For £17.7m, shuttle is a gift that's out of this world

It flew faster and higher than any machine in history and was the was the ultimate boy's toy, but at $42 million (£25.8 m) it was beyond most budgets. But now the price of Nasa's soon-to-be redundant space shuttles has plummeted to something more down-to-earth: a new analysis of the costs of hauling the monster from the Kennedy Space Centre to a major US airport has led the space agency to slash the price to $28.2 m (£17.7m) .
Discovery, which has completed 37 missions into space and 5,247 orbits, has already been promised to the Smithsonian Institution's National Air and Space Museum, but shuttles Atlantis and Endeavour are still available.

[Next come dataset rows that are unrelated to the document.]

/-! ### State.modSpan -/

@[simp] theorem State.modSpan_pending (s : State) (m : SetId) (f : Span → Span) : (State.modSpan s m f).pending = s.pending := rfl
@[simp] theorem State.modSpan_phase (s : State) (m : SetId) (f : Span → Span) : (State.modSpan s m f).phase = s.phase := rfl
@[simp] theorem State.modSpan_tide (s : State) (m : SetId) (f : Span → Span) : (State.modSpan s m f).tide = s.tide := rfl
@[simp] theorem State.modSpan_nextId (s : State) (m : SetId) (f : Span → Span) : (State.modSpan s m f).nextId = s.nextId := rfl
@[simp] theorem State.modSpan_freeIx (s : State) (m : SetId) (f : Span → Span) : (State.modSpan s m f).freeIx = s.freeIx := rfl
@[simp] theorem State.modSpan_regs (s : State) (m : SetId) (f : Span → Span) : (State.modSpan s m f).regs = s.regs := rfl
@[simp] theorem State.modSpan_ports (s : State) (m : SetId) (f : Span → Span) : (State.modSpan s m f).ports = s.ports := rfl
@[simp] theorem State.modSpan_xbar (s : State) (m : SetId) (f : Span → Span) : (State.modSpan s m f).xbar = s.xbar := rfl
@[simp] theorem State.modSpan_forms (s : State) (m : SetId) (f : Span → Span) : (State.modSpan s m f).forms = s.forms := rfl
@[simp] theorem State.modSpan_recons (s : State) (m : SetId) (f : Span → Span) : (State.modSpan s m f).recons = s.recons := rfl
@[simp] theorem State.modSpan_chans (s : State) (m : SetId) (f : Span → Span) : (State.modSpan s m f).chans = s.chans := rfl
@[simp] theorem State.modSpan_spans (s : State) (m : SetId) (f : Span → Span) : (State.modSpan s m f).spans = s.spans.put m (f (s.spans.at m)) := rfl
@[simp] theorem State.modSpan_fresh (s : State) (m : SetId) (f : Span → Span) : (State.modSpan s m f).fresh = s.fresh := rfl
@[simp] theorem State.modSpan_garm (s : State) (m : SetId) (f : Span → Span) : (State.modSpan s m f).garm = s.garm := rfl
@[simp] theorem State.modSpan_cad (s : State) (m : SetId) (f : Span → Span) : (State.modSpan s m f).cad = s.cad := rfl
@[simp] theorem State.modSpan_pers (s : State) (m : SetId) (f : Span → Span) : (State.modSpan s m f).pers = s.pers := rfl
@[simp] theorem State.modSpan_mill (s : State) (m : SetId) (f : Span → Span) : (State.modSpan s m f).mill = s.mill := rfl
@[simp] theorem State.modSpan_retire (s : State) (m : SetId) (f : Span → Span) : (State.modSpan s m f).retire = s.retire := rfl
@[simp] theorem State.modSpan_fcol (s : State) (m : SetId) (f : Span → Span) : (State.modSpan s m f).fcol = s.fcol := rfl
@[simp] theorem State.modSpan_evr (s : State) (m : SetId) (f : Span → Span) : (State.modSpan s m f).evr = s.evr := rfl
@[simp] theorem State.modSpan_flash (s : State) (m : SetId) (f : Span → Span) : (State.modSpan s m f).flash = s.flash := rfl
@[simp] theorem State.modSpan_sbm (s : State) (m : SetId) (f : Span → Span) : (State.modSpan s m f).sbm = s.sbm := rfl
@[simp] theorem State.modSpan_otp (s : State) (m : SetId) (f : Span → Span) : (State.modSpan s m f).otp = s.otp := rfl
@[simp] theorem State.modSpan_cmp (s : State) (m : SetId) (f : Span → Span) : (State.modSpan s m f).cmp = s.cmp := rfl

/-! ### State.modSel -/

@[simp] theorem State.modSel_pending (s : State) (c : ChanId) (x : Sub) (f : Sel → Sel) : (State.modSel s c x f).pending = s.pending := rfl
@[simp] theorem State.modSel_phase (s : State) (c : ChanId) (x : Sub) (f : Sel → Sel) : (State.modSel s c x f).phase = s.phase := rfl
@[simp] theorem State.modSel_tide (s : State) (c : ChanId) (x : Sub) (f : Sel → Sel) : (State.modSel s c x f).tide = s.tide := rfl
@[simp] theorem State.modSel_nextId (s : State) (c : ChanId) (x : Sub) (f : Sel → Sel) : (State.modSel s c x f).nextId = s.nextId := rfl
@[simp] theorem State.modSel_freeIx (s : State) (c : ChanId) (x : Sub) (f : Sel → Sel) : (State.modSel s c x f).freeIx = s.freeIx := rfl
@[simp] theorem State.modSel_regs (s : State) (c : ChanId) (x : Sub) (f : Sel → Sel) : (State.modSel s c x f).regs = s.regs := rfl
@[simp] theorem State.modSel_ports (s : State) (c : ChanId) (x : Sub) (f : Sel → Sel) : (State.modSel s c x f).ports = s.ports := rfl
@[simp] theorem State.modSel_xbar (s : State) (c : ChanId) (x : Sub) (f : Sel → Sel) : (State.modSel s c x f).xbar = s.xbar := rfl
@[simp] theorem State.modSel_forms (s : State) (c : ChanId) (x : Sub) (f : Sel → Sel) : (State.modSel s c x f).forms = s.forms := rfl
@[simp] theorem State.modSel_recons (s : State) (c : ChanId) (x : Sub) (f : Sel → Sel) : (State.modSel s c x f).recons = s.recons := rfl
@[simp] theorem State.modSel_chans (s : State) (c : ChanId) (x : Sub) (f : Sel → Sel) : (State.modSel s c x f).chans = s.chans.put c ((s.chans.at c).modSel x f) := rfl
@[simp] theorem State.modSel_spans (s : State) (c : ChanId) (x : Sub) (f : Sel → Sel) : (State.modSel s c x f).spans = s.spans := rfl
@[simp] theorem State.modSel_fresh (s : State) (c : ChanId) (x : Sub) (f : Sel → Sel) : (State.modSel s c x f).fresh = s.fresh := rfl
@[simp] theorem State.modSel_garm (s : State) (c : ChanId) (x : Sub) (f : Sel → Sel) : (State.modSel s c x f).garm = s.garm := rfl
@[simp] theorem State.modSel_cad (s : State) (c : ChanId) (x : Sub) (f : Sel → Sel) : (State.modSel s c x f).cad = s.cad := rfl
@[simp] theorem State.modSel_pers (s : State) (c : ChanId) (x : Sub) (f : Sel → Sel) : (State.modSel s c x f).pers = s.pers := rfl
@[simp] theorem State.modSel_mill (s : State) (c : ChanId) (x : Sub) (f : Sel → Sel) : (State.modSel s c x f).mill = s.mill := rfl
@[simp] theorem State.modSel_retire (s : State) (c : ChanId) (x : Sub) (f : Sel → Sel) : (State.modSel s c x f).retire = s.retire := rfl
@[simp] theorem State.modSel_fcol (s : State) (c : ChanId) (x : Sub) (f : Sel → Sel) : (State.modSel s c x f).fcol = s.fcol := rfl
@[simp] theorem State.modSel_evr (s : State) (c : ChanId) (x : Sub) (f : Sel → Sel) : (State.modSel s c x f).evr = s.evr := rfl
@[simp] theorem State.modSel_flash (s : State) (c : ChanId) (x : Sub) (f : Sel → Sel) : (State.modSel s c x f).flash = s.flash := rfl
@[simp] theorem State.modSel_sbm (s : State) (c : ChanId) (x : Sub) (f : Sel → Sel) : (State.modSel s c x f).sbm = s.sbm := rfl
@[simp] theorem State.modSel_otp (s : State) (c : ChanId) (x : Sub) (f : Sel → Sel) : (State.modSel s c x f).otp = s.otp := rfl
@[simp] theorem State.modSel_cmp (s : State) (c : ChanId) (x : Sub) (f : Sel → Sel) : (State.modSel s c x f).cmp = s.cmp := rfl

/-! ### State.setProg -/

@[simp] theorem State.setProg_pending (s : State) (key : Nat) (w : Word) : (State.setProg s key w).pending = s.pending := rfl
@[simp] theorem State.setProg_phase (s : State) (key : Nat) (w : Word) : (State.setProg s key w).phase = s.phase := rfl
@[simp] theorem State.setProg_tide (s : State) (key : Nat) (w : Word) : (State.setProg s key w).tide = s.tide := rfl
@[simp] theorem State.setProg_nextId (s : State) (key : Nat) (w : Word) : (State.setProg s key w).nextId = s.nextId := rfl
@[simp] theorem State.setProg_freeIx (s : State) (key : Nat) (w : Word) : (State.setProg s key w).freeIx = s.freeIx := rfl
@[simp] theorem State.setProg_regs (s : State) (key : Nat) (w : Word) : (State.setProg s key w).regs = { s.regs with prog := s.regs.prog.set resetWord key w } := rfl
@[simp] theorem State.setProg_ports (s : State) (key : Nat) (w : Word) : (State.setProg s key w).ports = s.ports := rfl
@[simp] theorem State.setProg_xbar (s : State) (key : Nat) (w : Word) : (State.setProg s key w).xbar = s.xbar := rfl
@[simp] theorem State.setProg_forms (s : State) (key : Nat) (w : Word) : (State.setProg s key w).forms = s.forms := rfl
@[simp] theorem State.setProg_recons (s : State) (key : Nat) (w : Word) : (State.setProg s key w).recons = s.recons := rfl
@[simp] theorem State.setProg_chans (s : State) (key : Nat) (w : Word) : (State.setProg s key w).chans = s.chans := rfl
@[simp] theorem State.setProg_spans (s : State) (key : Nat) (w : Word) : (State.setProg s key w).spans = s.spans := rfl
@[simp] theorem State.setProg_fresh (s : State) (key : Nat) (w : Word) : (State.setProg s key w).fresh = s.fresh := rfl
@[simp] theorem State.setProg_garm (s : State) (key : Nat) (w : Word) : (State.setProg s key w).garm = s.garm := rfl
@[simp] theorem State.setProg_cad (s : State) (key : Nat) (w : Word) : (State.setProg s key w).cad = s.cad := rfl
@[simp] theorem State.setProg_pers (s : State) (key : Nat) (w : Word) : (State.setProg s key w).pers = s.pers := rfl
@[simp] theorem State.setProg_mill (s : State) (key : Nat) (w : Word) : (State.setProg s key w).mill = s.mill := rfl
@[simp] theorem State.setProg_retire (s : State) (key : Nat) (w : Word) : (State.setProg s key w).retire = s.retire := rfl
@[simp] theorem State.setProg_fcol (s : State) (key : Nat) (w : Word) : (State.setProg s key w).fcol = s.fcol := rfl
@[simp] theorem State.setProg_evr (s : State) (key : Nat) (w : Word) : (State.setProg s key w).evr = s.evr := rfl
@[simp] theorem State.setProg_flash (s : State) (key : Nat) (w : Word) : (State.setProg s key w).flash = s.flash := rfl
@[simp] theorem State.setProg_sbm (s : State) (key : Nat) (w : Word) : (State.setProg s key w).sbm = s.sbm := rfl
@[simp] theorem State.setProg_otp (s : State) (key : Nat) (w : Word) : (State.setProg s key w).otp = s.otp := rfl
@[simp] theorem State.setProg_cmp (s : State) (key : Nat) (w : Word) : (State.setProg s key w).cmp = s.cmp := rfl

/-! ### State.setLive -/

@[simp] theorem State.setLive_pending (s : State) (key : Nat) (w : Word) : (State.setLive s key w).pending = s.pending := rfl
@[simp] theorem State.setLive_phase (s : State) (key : Nat) (w : Word) : (State.setLive s key w).phase = s.phase := rfl
@[simp] theorem State.setLive_tide (s : State) (key : Nat) (w : Word) : (State.setLive s key w).tide = s.tide := rfl
@[simp] theorem State.setLive_nextId (s : State) (key : Nat) (w : Word) : (State.setLive s key w).nextId = s.nextId := rfl
@[simp] theorem State.setLive_freeIx (s : State) (key : Nat) (w : Word) : (State.setLive s key w).freeIx = s.freeIx := rfl
@[simp] theorem State.setLive_regs (s : State) (key : Nat) (w : Word) : (State.setLive s key w).regs = { s.regs with live := s.regs.live.set resetWord key w } := rfl
@[simp] theorem State.setLive_ports (s : State) (key : Nat) (w : Word) : (State.setLive s key w).ports = s.ports := rfl
@[simp] theorem State.setLive_xbar (s : State) (key : Nat) (w : Word) : (State.setLive s key w).xbar = s.xbar := rfl
@[simp] theorem State.setLive_forms (s : State) (key : Nat) (w : Word) : (State.setLive s key w).forms = s.forms := rfl
@[simp] theorem State.setLive_recons (s : State) (key : Nat) (w : Word) : (State.setLive s key w).recons = s.recons := rfl
@[simp] theorem State.setLive_chans (s : State) (key : Nat) (w : Word) : (State.setLive s key w).chans = s.chans := rfl
@[simp] theorem State.setLive_spans (s : State) (key : Nat) (w : Word) : (State.setLive s key w).spans = s.spans := rfl
@[simp] theorem State.setLive_fresh (s : State) (key : Nat) (w : Word) : (State.setLive s key w).fresh = s.fresh := rfl
@[simp] theorem State.setLive_garm (s : State) (key : Nat) (w : Word) : (State.setLive s key w).garm = s.garm := rfl
@[simp] theorem State.setLive_cad (s : State) (key : Nat) (w : Word) : (State.setLive s key w).cad = s.cad := rfl
@[simp] theorem State.setLive_pers (s : State) (key : Nat) (w : Word) : (State.setLive s key w).pers = s.pers := rfl
@[simp] theorem State.setLive_mill (s : State) (key : Nat) (w : Word) : (State.setLive s key w).mill = s.mill := rfl
@[simp] theorem State.setLive_retire (s : State) (key : Nat) (w : Word) : (State.setLive s key w).retire = s.retire := rfl
@[simp] theorem State.setLive_fcol (s : State) (key : Nat) (w : Word) : (State.setLive s key w).fcol = s.fcol := rfl
@[simp] theorem State.setLive_evr (s : State) (key : Nat) (w : Word) : (State.setLive s key w).evr = s.evr := rfl
@[simp] theorem State.setLive_flash (s : State) (key : Nat) (w : Word) : (State.setLive s key w).flash = s.flash := rfl
@[simp] theorem State.setLive_sbm (s : State) (key : Nat) (w : Word) : (State.setLive s key w).sbm = s.sbm := rfl
@[simp] theorem State.setLive_otp (s : State) (key : Nat) (w : Word) : (State.setLive s key w).otp = s.otp := rfl
@[simp] theorem State.setLive_cmp (s : State) (key : Nat) (w : Word) : (State.setLive s key w).cmp = s.cmp := rfl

Nasa is also mulling the possibility of putting Enterprise, a shuttle prototype that never made it to space, on sale.
Nasa decided to sell the shuttles ahead of their retirement later this year. They are set to be replaced by the new Ares 1-X rocket, which is due to take over all manned space flights in 2015.
If the new price is still too daunting, an even bigger bargain comes in the shape of the shuttle's engines - no longer required once the craft is in a museum. The agency offered them for sale at between $400,000 and $800,000, but there were no takers. They are now offering them free, to anyone with the wherewithal to take them home.